Chocolate Cutout Cookies

Sometimes your nephew requests you make cookies with him... again. He crumples up the shapes he cuts as he hands them to you to place on the pan, making each and every one beyond crippled in appearance. After cutting out less than a dozen cookies, he's ready to move onto another activity (he's 2 1/2). That leaves you to finish cutting out the cookies that he requested. You don't mind. He's just too cute to argue, and when he says, "Auntie, wanna make cookies," you will always say yes, even if it means in the end you will be making them alone :)

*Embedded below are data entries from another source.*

/-- R290: the operand values refused: a field length of 0 or above `bitStart + 1`, a control byte with bit 0 set,
and `LEN = 0` of `ldSequentialRead`. -/
def Obligations.OperandValuesRefused : Prop :=
  ∀ s : State, launch s → s.ctrl.moden = true →
    (∀ dev reg bitStart length value, length.toNat = 0 ∨ bitStart.toNat + 1 < length.toNat →
      exec (.writeBitField dev reg bitStart length value) s = .next (raiseFatal .illegalOperand s) ∧
      exec (.readBitField dev reg bitStart length) s = .next (raiseFatal .illegalOperand s)) ∧
    (∀ (ctrl addr data : BitVec 8) (ptr len : BitVec 16), ctrl.getLsbD 0 = true →
      exec (.ldWrite ctrl addr data) s = .next (raiseFatal .illegalOperand s) ∧
      exec (.ldRead ctrl addr) s = .next (raiseFatal .illegalOperand s) ∧
      exec (.ldPageWrite ctrl addr ptr len) s = .next (raiseFatal .illegalOperand s) ∧
      exec (.ldSequentialRead ctrl addr ptr len) s = .next (raiseFatal .illegalOperand s)) ∧
    (∀ ctrl addr ptr, exec (.ldSequentialRead ctrl addr ptr 0#16) s =
      .next (raiseFatal .illegalOperand s))

/-- R291: a command issued with `BSTATE` or `ACKPEND` outside its row of the legality table raises
`Fatal(SequenceFault)`. -/
def Obligations.SequenceFaults : Prop :=
  ∀ s : State, launch s → s.ctrl.moden = true →
    (s.seq.bstate ≠ .idle → exec .start s = .next (raiseFatal .sequenceFault s)) ∧
    (s.seq.bstate ≠ .dataPhase ∨ s.eng.ackpend = true →
      exec .restart s = .next (raiseFatal .sequenceFault s)) ∧
    (s.seq.bstate = .idle → exec .stop s = .next (raiseFatal .sequenceFault s)) ∧
    (∀ b, s.seq.bstate = .idle ∨ s.eng.ackpend = true →
      exec (.writeByte b) s = .next (raiseFatal .sequenceFault s)) ∧
    (s.seq.bstate = .idle ∨ s.seq.bstate = .start ∨ s.seq.bstate = .restart ∨ s.eng.ackpend = true →
      exec .readByte s = .next (raiseFatal .sequenceFault s)) ∧
    (s.seq.bstate ≠ .dataPhase ∨ s.eng.ackpend = false →
      exec .sendAck s = .next (raiseFatal .sequenceFault s) ∧
      exec .sendNotAck s = .next (raiseFatal .sequenceFault s)) ∧
    (∀ i, composite i = true → i.wellFormed = true → bufferOk i s = true → s.seq.bstate ≠ .idle →
      exec i s = .next (raiseFatal .sequenceFault s))

/-- R9: a model refuses any `TIMEOUT` other than `none`: no step and no command runs. -/
def Obligations.TimeoutRefused : Prop :=
  ∀ (s : State) (n : Nat), s.cfg.timeout = some n →
    step s = .refused .timeoutVariant ∧ ∀ i, exec i s = .refused .timeoutVariant

/-- R73, R85, R327: the host's own buffer memory. Outside the range of a burst in progress a store writes the one byte
and changes nothing else, and a load finds what is stored. Inside it the order of the accesses is not defined;
the machine goes on, with any value for the bytes transferred (93 U9). How the model says so is its choice
(log entry 11): a load is a free value; a store marks the burst as raced, is itself free where the burst
stores too, and every byte a raced burst transfers from then on is free. -/
def Obligations.HostBufferAccess : Prop :=
  ∀ (a : BitVec 16) (v : BitVec 8) (s : State),
    (inRunningBurst a s = true ↔ s.seq.busy = true ∧ ∃ i ptr len, decode s.seq.cw = .ok i ∧
      burstRange i = some (ptr, len) ∧ ptr.toNat ≤ a.toNat ∧ a.toNat < ptr.toNat + len.toNat) ∧
    (inRunningBurst a s = false →
      hostBufWrite a v s = { s with mem := writeCell s.mem a.toNat v } ∧
      (memWf s.mem = true →
        ∀ b, memRead b (hostBufWrite a v s) = if b = a then v else memRead b s) ∧
      hostBufRead a s = { s with hpRdata := (memRead a s).setWidth 64 }) ∧
    (inRunningBurst a s = true →
      hostBufWrite a v s = { s with
        mem := (hostBufWrite a v s).mem, draws := (hostBufWrite a v s).draws, raced := true } ∧
      (memWf s.mem = true → ∀ b, memRead b (hostBufWrite a v s) =
        if b = a then (if fillsBuffer s = true then Config.freeByte s.draws else v)
        else memRead b s) ∧
      hostBufRead a s =
        { s with hpRdata := (Config.freeByte s.draws).setWidth 64, draws := s.draws + 1 }) ∧
    (∀ ptr, s.raced = true →
      (loadByte ptr s).seq.tmp = Config.freeByte s.draws ∧
      storeByte ptr s = { s with
        mem := writeCell s.mem (bufAddr ptr s.seq.idx).toNat (Config.freeByte s.draws),
        draws := s.draws + 1 }) ∧
    (∀ ptr, s.raced = false →
      (loadByte ptr s).seq.tmp = memRead (bufAddr ptr s.seq.idx) s ∧
      storeByte ptr s =
        { s with mem := writeCell s.mem (bufAddr ptr s.seq.idx).toNat s.seq.val })

/-! The line engine. -/

/-- R156: the procedure `LoadTXB`. A rejected load sets `WCOL` and changes nothing else; an accepted one
sets `TXB`, `TBF`, `TRUN`, moves `BSTATE` and starts `Transmit`. -/
def Obligations.LoadOfTxb : Prop :=
  ∀ (b : BitVec 8) (s : State),
    let busy := s.ctrl.sen = true ∨ s.ctrl.rsen = true ∨ s.ctrl.pen = true ∨ s.ctrl.rcen = true ∨
      s.ctrl.acken = true ∨ s.stat.trun = true ∨ s.stat.tbf = true ∨ s.stat.wcol = true
    (busy → loadTxb b s = { s with stat := { s.stat with wcol := true } }) ∧
    (¬ busy → loadTxb b s = { s with
      txb := b
      known := { s.known with txb := true }
      stat := { s.stat with tbf := true, trun := true }
      seq := { s.seq with bstate :=
        if s.seq.bstate = .start ∨ s.seq.bstate = .restart then .addressPhase else .dataPhase }
      eng := { s.eng with eop := .transmit, phase := .t0 } })

/-- R146: wherever the engine releases SCL it takes no further phase while SCL reads 0, however often it is asked
to, and goes to the next phase once SCL reads 1. -/
def Obligations.ClockStretchWait : Prop :=
  ∀ (p q : Phase) (d : Drive) (s : State),
    (p, q) ∈ sclWaits → s.ctrl.moden = true → s.eng.phase = p → s.eng.eop = phaseOp p →
    (d.sclLow = true → enginePhase d s = { s with eng := { s.eng with sclLow := false } }) ∧
    (d.sclLow = false →
      enginePhase d s = { s with eng := { s.eng with sclLow := false, phase := q } })

/-- R147, R36: the samples of SDA. `BCOL` is set exactly at the four sample points, when the block intends SDA to be 1
and it reads 0, and what the environment does to SDA there changes nothing else. `ACKSTAT` takes the level
sampled at T10 (R153), nothing else writes it, and T11 records it in the `Tx` event; Vb shifts the level
sampled into `SR` (R154). -/
def Obligations.SdaSamples : Prop :=
  ∀ (d : Drive) (s : State), s.ctrl.moden = true → phaseOp s.eng.phase = s.eng.eop →
    (enginePhase d s).stat.bcol = (s.stat.bcol || (samplePoint s && !sdaIn s.eng d)) ∧
    (samplePoint s = true → enginePhase d s =
      { enginePhase ⟨false, false⟩ s with
        stat := { (enginePhase ⟨false, false⟩ s).stat with bcol := (enginePhase d s).stat.bcol } }) ∧
    (s.eng.phase = .t10 → (enginePhase d s).stat.ackstat = sdaIn s.eng d ∧
      (enginePhase d s).known.ackstat = true) ∧
    (s.eng.phase ≠ .t10 → (enginePhase d s).stat.ackstat = s.stat.ackstat) ∧
    (s.eng.phase = .t11 → (enginePhase d s).trace = s.trace ++ [.Tx s.txb s.stat.ackstat]) ∧
    (s.eng.phase = .vb → ∀ k, (enginePhase d s).eng.sr.getLsbD k =
      if k = 0 then sdaIn s.eng d else decide (k < 8) && s.eng.sr.getLsbD (k - 1))

/-- R76, R28: what SDA carries. Bytes go most significant bit first: while bit `k` of a byte sent is on the wire SDA is
pulled low exactly if bit `7 - k` of `TXB` is 0; and when the environment shows the bits of `v`, bit 7 first,
`Receive` gets `v`. In the acknowledge slot of a byte sent SDA is released. While an acknowledge sequence is
on the wire SDA is pulled low exactly if `ACKDT` is 0 (R155). -/
def Obligations.SdaOfTransfers : Prop :=
  ∀ s : State, s.seq.busy = true → s.ctrl.moden = true →
    (s.eng.eop = .transmit → s.eng.phase = .t0 → ∀ ds : List Drive,
      let t := engineRun ds s
      (t.eng.phase = .tb ∨ t.eng.phase = .tc ∨ t.eng.phase = .td →
        t.eng.bitcnt.toNat < 8 ∧ t.eng.sdaLow = !s.txb.getLsbD (7 - t.eng.bitcnt.toNat)) ∧
      (t.eng.phase = .t9 ∨ t.eng.phase = .t10 ∨ t.eng.phase = .t11 → t.eng.sdaLow = false)) ∧
    (s.eng.eop = .receive → s.eng.phase = .v0 → ∀ v : BitVec 8,
      (engineRun (receiveDrives v) s).trace = s.trace ++ [.Rx v] ∧
      (engineRun (receiveDrives v) s).eng.eop = .none) ∧
    (s.eng.eop = .ackSeq → s.eng.phase = .a0 → ∀ ds : List Drive,
      let t := engineRun ds s
      t.eng.phase = .a1 ∨ t.eng.phase = .a2 ∨ t.eng.phase = .a3 →
        t.eng.sdaLow = !s.ctrl.ackdt)

/-- R12, R158: the two levels agree (log entry 15: the machine steps at the wire level, R150 to R155). Each engine operation, run at the wire level through any drives to its end, leaves
exactly what its one-step event leaves under some draws; the collision draw is 0 where the rule forces it. -/
def Obligations.WireRefinesEvents : Prop :=
  ∀ (s : State) (ds : List Drive), s.seq.busy = true → s.ctrl.moden = true →
    (engineRun ds s).eng.eop = .none →
    (s.eng.eop = .genStart → s.eng.phase = .s1 → s.eng.sdaLow = false → s.eng.sclLow = false →
      eventView (engineRun ds s) = eventView (eventGenStart s)) ∧
    (s.eng.eop = .genRestart → s.eng.phase = .r1 →
      ∃ c, eventView (engineRun ds s) = eventView (eventGenRestart c s)) ∧
    (s.eng.eop = .genStop → s.eng.phase = .p1 →
      ∃ c, eventView (engineRun ds s) = eventView (eventGenStop c s)) ∧
    (s.eng.eop = .transmit → s.eng.phase = .t0 →
      ∃ a c, (s.txb = 0x00#8 → c = false) ∧
        eventView (engineRun ds s) = eventView (eventTransmit a c s)) ∧
    (s.eng.eop = .receive → s.eng.phase = .v0 →
      ∃ v, eventView (engineRun ds s) = eventView (eventReceive v s)) ∧
    (s.eng.eop = .ackSeq → s.eng.phase = .a0 →
      ∃ c, (s.ctrl.ackdt = false → c = false) ∧
        eventView (engineRun ds s) = eventView (eventAckSeq c s))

These cookies had a lovely texture. They were firm and held their shape well, but still had a soft/chewy texture toward the center. Also, the minor addition of ground cinnamon adds a lovely background spice note that makes these more sophisticated than simple chocolate cookies. To date, I have made 12 different cookie recipes from Martha Stewart's Cookies, and have shared a handful of them on Mission: Food (I hope she doesn't sue me). I can't express how much I love this cookbook. Every cookie I have made from it has yielded phenomenal results. If you're ever looking for a great cookie cookbook, you will not find one better than this. I simply must give credit where credit is due :)

Chocolate Cutout Cookies
Makes 3 to 4 dozen
(Adapted from Martha Stewart’s Cookies)

1 1/2 cups all-purpose flour, plus more for dusting
1/2 cup + 2 T. unsweetened cocoa powder*
1/4 tsp. baking soda
1/8 tsp. salt
1/4 tsp. ground cinnamon
3/4 cup (1 1/2 sticks) unsalted butter, room temperature
1 1/2 cups sifted confectioners' sugar
1 egg, lightly beaten
1/2 tsp. vanilla extract

Sift flour, cocoa, baking soda, salt, and cinnamon into a medium bowl.

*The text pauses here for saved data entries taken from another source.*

-- ==== Sys2Proof/Laws/Memory.lean ====
section
/-! SUPPORT. The laws of the buffer memory (spec/20_memory.md R72 to R74): a read after a write, and
every write keeps the canonical form. -/

namespace Sys2Proof.Machine

/-- Reading a list of cells after prepending one. -/
theorem readCell_consCell (m : List Host.Cell) (a b : Nat) (v : BitVec 8)
    (h : a = b → readCell m b = unlistedByte ∨ v ≠ unlistedByte) :
    readCell (consCell a v m) b = if a = b then v else readCell m b := by
  unfold consCell
  split
  · rename_i hv
    by_cases hab : a = b
    · rcases h hab with h | h
      · simp [hab, hv, h]
      · exact absurd hv h
    · simp [hab]
  · simp [readCell]

/-- The tail of a canonical list is canonical. -/
theorem memWf_tail {c : Host.Cell} {m : List Host.Cell} (h : memWf (c :: m) = true) :
    memWf m = true := by
  cases m with
  | nil => rfl
  | cons c' m => obtain ⟨k, v⟩ := c; obtain ⟨k', v'⟩ := c'; simp [memWf] at h ⊢; exact h.2

/-- In a canonical list every address is above the first. -/
theorem memWf_lt {k : Nat} {v : BitVec 8} {m : List Host.Cell} (h : memWf ((k, v) :: m) = true) :
    ∀ c ∈ m, k < c.1 := by
  induction m generalizing k v with
  | nil => simp
  | cons c' m ih =>
    obtain ⟨k', v'⟩ := c'
    have h' := h
    simp [memWf] at h'
    intro c hc
    rcases List.mem_cons.1 hc with rfl | hc
    · exact h'.1.2
    · exact Nat.lt_trans h'.1.2 (ih (memWf_tail h) c hc)

/-- An address that no cell has reads as an unlisted one. -/
theorem readCell_absent {m : List Host.Cell} {a : Nat} (h : ∀ c ∈ m, a ≠ c.1) :
    readCell m a = unlistedByte := by
  induction m with
  | nil => rfl
  | cons c m ih =>
    obtain ⟨k, v⟩ := c
    have := h (k, v) (by simp)
    simp only [readCell]
    rw [if_neg (fun e => this e.symm)]
    exact ih (fun c hc => h c (by simp [hc]))

/-- R74: after a store, the address stored to reads the byte stored and every other address reads as
before. -/
theorem readCell_writeCell {m : List Host.Cell} (hm : memWf m = true) (a b : Nat) (v : BitVec 8) :
    readCell (writeCell m a v) b = if a = b then v else readCell m b := by
  induction m with
  | nil => exact readCell_consCell [] a b v (fun _ => .inl rfl)
  | cons c m ih =>
    obtain ⟨k, w⟩ := c
    have hlt := memWf_lt hm
    simp only [writeCell]
    split
    · rename_i hak
      refine readCell_consCell _ a b v (fun hab => .inl (readCell_absent ?_))
      intro c hc
      rcases List.mem_cons.1 hc with rfl | hc
      · show b ≠ k; omega
      · have := hlt c hc; omega
    · split
      · rename_i hak
        subst hak
        rw [readCell_consCell m a b v (fun hab => .inl (readCell_absent fun c hc => by
          have := hlt c hc; omega))]
        by_cases hab : a = b <;> simp [readCell, hab]
      · rename_i hnlt hne
        simp only [readCell]
        rw [ih (memWf_tail hm)]
        by_cases hkb : k = b
        · have : a ≠ b := by omega
          simp [hkb, this]
        · simp [hkb]

/-- The cells of a list after a store are the old ones and possibly the new one. -/
theorem mem_writeCell {m : List Host.Cell} {a : Nat} {v : BitVec 8} {c : Host.Cell}
    (h : c ∈ writeCell m a v) : c = (a, v) ∨ c ∈ m := by
  induction m with
  | nil => simp only [writeCell, consCell] at h; split at h <;> simp_all
  | cons c' m ih =>
    obtain ⟨k, w⟩ := c'
    simp only [writeCell, consCell] at h
    split at h
    · split at h <;> simp_all
    · split at h
      · split at h <;> simp_all
        rcases h with h | h <;> simp [h]
      · rcases List.mem_cons.1 h with h | h
        · simp [h]
        · rcases ih h with h | h <;> simp [h]

/-- Prepending a cell below every address keeps the canonical form. -/
theorem memWf_consCell {m : List Host.Cell} {a : Nat} {v : BitVec 8} (hm : memWf m = true)
    (ha : a < 65536) (hlt : ∀ c ∈ m, a < c.1) : memWf (consCell a v m) = true := by
  unfold consCell
  split
  · exact hm
  · rename_i hv
    cases m with
    | nil => simp [memWf, ha, hv]
    | cons c m =>
      obtain ⟨k, w⟩ := c
      have := hlt (k, w) (by simp)
      simp [memWf, ha, hv, hm, this]

/-- Every store keeps the canonical form (R72, R74). -/
theorem memWf_writeCell {m : List Host.Cell} (hm : memWf m = true) {a : Nat} (ha : a < 65536)
    (v : BitVec 8) : memWf (writeCell m a v) = true := by
  induction m with
  | nil => exact memWf_consCell rfl ha (by simp)
  | cons c m ih =>
    obtain ⟨k, w⟩ := c
    have hlt := memWf_lt hm
    have hk : k < 65536 ∧ w ≠ unlistedByte := by
      cases m with
      | nil => simpa [memWf] using hm
      | cons c' m => obtain ⟨k', v'⟩ := c'; simp [memWf] at hm; exact ⟨hm.1.1.1, hm.1.1.2⟩
    simp only [writeCell]
    split
    · rename_i hak
      refine memWf_consCell hm ha ?_
      intro c hc
      rcases List.mem_cons.1 hc with rfl | hc
      · exact hak
      · have := hlt c hc; omega
    · split
      · rename_i hak
        exact memWf_consCell (memWf_tail hm) ha (fun c hc => by have := hlt c hc; omega)
      · have h1 := ih (memWf_tail hm)
        have h2 : ∀ c ∈ writeCell m a v, k < c.1 := by
          intro c hc
          rcases mem_writeCell hc with rfl | hc
          · show k < a; omega
          · exact hlt c hc
        have := memWf_consCell (v := w) h1 hk.1 h2
        simpa [consCell, hk.2] using this

/-- `MemWrite` keeps the canonical form. -/
theorem memWf_memWrite (s : State) (h : memWf s.mem = true) (a : BitVec 16) (v : BitVec 8) :
    memWf (memWrite a v s).mem = true :=
  memWf_writeCell h a.isLt v

/-- `MemRead` after `MemWrite` (R74). -/
theorem memRead_memWrite (s : State) (h : memWf s.mem = true) (a b : BitVec 16) (v : BitVec 8) :
    memRead b (memWrite a v s) = if a = b then v else memRead b s := by
  simp only [memRead, memWrite_mem]
  rw [readCell_writeCell h]
  by_cases hab : a = b
  · simp [hab]
  · have : a.toNat ≠ b.toNat := fun e => hab (BitVec.eq_of_toNat_eq e)
    simp [hab, this]

/-- What a burst's store does to the memory: one `MemWrite`, of the byte received or, after a race, of a free one. -/
theorem storeByte_mem (ptr : BitVec 16) (s : State) :
    (storeByte ptr s).mem = (memWrite (bufAddr ptr s.seq.idx)
      (if s.raced then Config.freeByte s.draws else s.seq.val) s).mem := by
  unfold storeByte
  split <;> simp [*, drawn]

/-- What the host's store does to the memory: one `MemWrite`, of its byte or, in a race with a burst that fills its
buffer, of a free one. -/
theorem hostBufWrite_mem (a : BitVec 16) (v : BitVec 8) (s : State) :
    (hostBufWrite a v s).mem = (memWrite a
      (if inRunningBurst a s && fillsBuffer s then Config.freeByte s.draws else v) s).mem := by
  unfold hostBufWrite
  cases inRunningBurst a s <;> cases fillsBuffer s <;> rfl

/-- The store of `readBytes` at one of its two places: the whole store, or nothing (log entry 24). -/
theorem storeIf_eq (late : Bool) (ptr : BitVec 16) (s : State) :
    storeIf late ptr s = if storesAfterStop s = late then storeByte ptr s else s := by
  unfold storeIf
  split
  · cases hr : s.raced <;> simp [storeByte, hr, drawn, memWrite]
  · rfl

/-- A burst's store keeps the canonical form. -/
theorem memWf_storeByte (ptr : BitVec 16) {s : State} (h : memWf s.mem = true) :
    memWf (storeByte ptr s).mem = true := by
  rw [storeByte_mem]
  exact memWf_memWrite s h _ _

/-- So does the store of `readBytes` at either place. -/
theorem memWf_storeIf (late : Bool) (ptr : BitVec 16) {s : State} (h : memWf s.mem = true) :
    memWf (storeIf late ptr s).mem = true := by
  rw [storeIf_eq]
  split
  · exact memWf_storeByte ptr h
  · exact h

/-- The host's store keeps the canonical form. -/
theorem memWf_hostBufWrite (a : BitVec 16) (v : BitVec 8) {s : State} (h : memWf s.mem = true) :
    memWf (hostBufWrite a v s).mem = true := by
  rw [hostBufWrite_mem]
  exact memWf_memWrite s h _ _

/-- Reset memory has the canonical form. -/
theorem memWf_reset : memWf State.reset.mem = true := rfl

end Sys2Proof.Machine
end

Cream butter and confectioners' sugar together in an electric mixer fitted with the paddle attachment until pale and fluffy, about 3 minutes. Mix in eggs and vanilla, lower the speed, and gradually add in the flour mixture. Dump the dough onto a large piece of plastic wrap, flatten it out into a 1/2-inch to 1-inch thick disk (it will chill better this way), wrap it and refrigerate for 1 hour to overnight.

On a lightly floured work surface, roll dough out to 1/8-inch thick. If the dough is soft, transfer to parchment-lined baking sheet and chill in freezer for 15 minutes.

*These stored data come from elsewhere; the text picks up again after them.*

/-- A byte received, stored and counted; after a collision of its reception only the STOP follows (R264). -/
theorem runs_sequentialByte {ptr len : BitVec 16} (hk : 8 + m ≤ k) (h : At ⟨7#8, 0⟩ i b c s)
    (next : ∀ t, At ⟨10#8, 0⟩ (i + 1#16) b c t →
      RunsTo (progLdSequentialRead ctrl addr ptr len) k m t (Closing 1 ⟨14#8, 0⟩)) :
    RunsTo (progLdSequentialRead ctrl addr ptr len) (31 + k) m s (Closing 1 ⟨14#8, 0⟩) := by
  rw [show 31 + k = 28 + (1 + (1 + (1 + k))) by omega]
  refine RunsTo.rx h fun t (ht : At ⟨8#8, 0⟩ i b c t) => ?_
  refine RunsTo.goes ht fun t (ht : At ⟨8#8, 1⟩ i b c t) _ => ?_
  refine RunsTo.goes ht fun t (ht : At ⟨9#8, 0⟩ (i + 1#16) b c t) _ => ?_
  exact RunsTo.branches ht (fun t ht _ => next t ht) fun t ht => runs_sequentialClose ht hk

/-- The bytes of a sequential read that are still to be received, `k + 1` of them. -/
theorem runs_sequentialBytes {ptr len : BitVec 16} (hi : i.toNat + (k + 1) = len.toNat)
    (h : At ⟨7#8, 0⟩ i b c s) :
    RunsTo (progLdSequentialRead ctrl addr ptr len) (40 * k + (47 + m)) m s (Closing 1 ⟨14#8, 0⟩) := by
  induction k generalizing s i with
  | zero =>
    rw [show 40 * 0 + (47 + m) = 31 + (1 + (7 + (8 + m))) by omega]
    refine runs_sequentialByte (by omega) h fun t ht => ?_
    refine RunsTo.goes ht (fun t (ht : At ⟨11#8, 0⟩ (i + 1#16) b c t) _ => ?_) (hq := by exact if_neg (by bv_omega))
    exact RunsTo.ack ht fun t ht => runs_sequentialClose ht le_rfl
  | succ k ih =>
    rw [show 40 * (k + 1) + (47 + m) = 31 + (1 + (7 + (1 + (40 * k + (47 + m))))) by omega]
    refine runs_sequentialByte (by omega) h fun t ht => ?_
    refine RunsTo.goes ht (fun t (ht : At ⟨10#8, 1⟩ (i + 1#16) b c t) _ => ?_) (hq := by exact if_pos (by bv_omega))
    refine RunsTo.ack ht fun t (ht : At ⟨10#8, 3⟩ (i + 1#16) b c t) => ?_
    exact RunsTo.goes ht fun t (ht : At ⟨7#8, 0⟩ (i + 1#16) b c t) _ => ih (by bv_omega) ht

theorem runs_ldSequentialRead {ptr len : BitVec 16} (hlen : 1 ≤ len.toNat) (h : At ⟨0#8, 0⟩ 0#16 b c s)
    (f : BusFree s) :
    RunsTo (progLdSequentialRead ctrl addr ptr len) (len.toNat * 40 + 140 + m) m s (Closing 0 ⟨14#8, 0⟩) := by
  obtain ⟨k, hk⟩ : ∃ k, len.toNat = k + 1 := ⟨len.toNat - 1, by omega⟩
  rw [show len.toNat * 40 + 140 + m = 133 + (40 * k + (47 + m)) by omega]
  refine runs_turnaround rfl h f (fun t ht => ?_) fun t ht => runs_sequentialBytes (by simp [hk]) ht
  exact runs_sequentialClose ht (by omega)

end commands

end Sys2Proof.Machine
end

section
/-! SUPPORT. The register commands and the register bursts come to their `done` after whole transactions
(spec/43_register_accessor.md R223 to R235, spec/44_burst_transfer.md R251, R253). -/

namespace Sys2Proof.Machine

section transactions

variable {prog : List Step} {s : State} {k m n : Nat} {p : Pos} {i : BitVec 16} {b c : Bool} {u : BitVec 8}
  {dev : BitVec 7} {r8 : BitVec 8}

theorem srcByte_of_tmp {s t : State} (x : ByteSrc) (h : t.seq.tmp = s.seq.tmp) : srcByte x t = srcByte x s := by
  cases x with
  | lit => rfl
  | tmp => exact h

/-- The actions of a step after its first part `st`. -/
theorem actOf_append {st tail : Step} {l : Nat} (hp : prog[u.toNat]? = some (st ++ tail)) (hl : st.length = l)
    (j : Nat) : actOf prog ⟨u, l + j⟩ = (tail[j]?).map (fun a => (a, l + tail.length)) := by
  subst hl
  rw [actOf_step hp, List.length_append, List.getElem?_append_right (by omega), Nat.add_sub_cancel_left]

theorem length_xWriteReg (d8 : ByteSrc) : (xWriteReg u dev r8 d8).length = 12 := rfl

Preheat oven to 350 degrees F. Working quickly, use a 3-inch cookie cutter to cut out shapes from dough. Reroll and cut scraps until all the dough is used. Transfer shapes to parchment paper-lined baking sheets and chill in freezer for 15 minutes.

Bake cookies until the tops and edges are dry and somewhat crisp, about 8 to 9 minutes (they will harden more as they cool). Cool completely on sheets on wire racks. Cookies can be stored between layers of parchment in an airtight container at room temperature up to 1 week.

*The recipe originally calls for the equivalent amount of Dutch-Processed Cocoa Powder (or Alkalized Unsweetened Cocoa Powder).  It's treated with an alkali to neutralize its acids, so it does not react with baking soda. I adapted the recipe to use Regular Unsweetened Cocoa Powder (such as Hershey's) which I feel more people have on hand. The color of the cocoa powder here is lighter, whereas Dutch-Processed Cocoa is a deeper brown and yields darker cookies. If making this recipe with Dutch-Processed Cocoa, use the same amounts of cocoa called for in the recipe above, but omit the 1/4 teaspoon baking soda.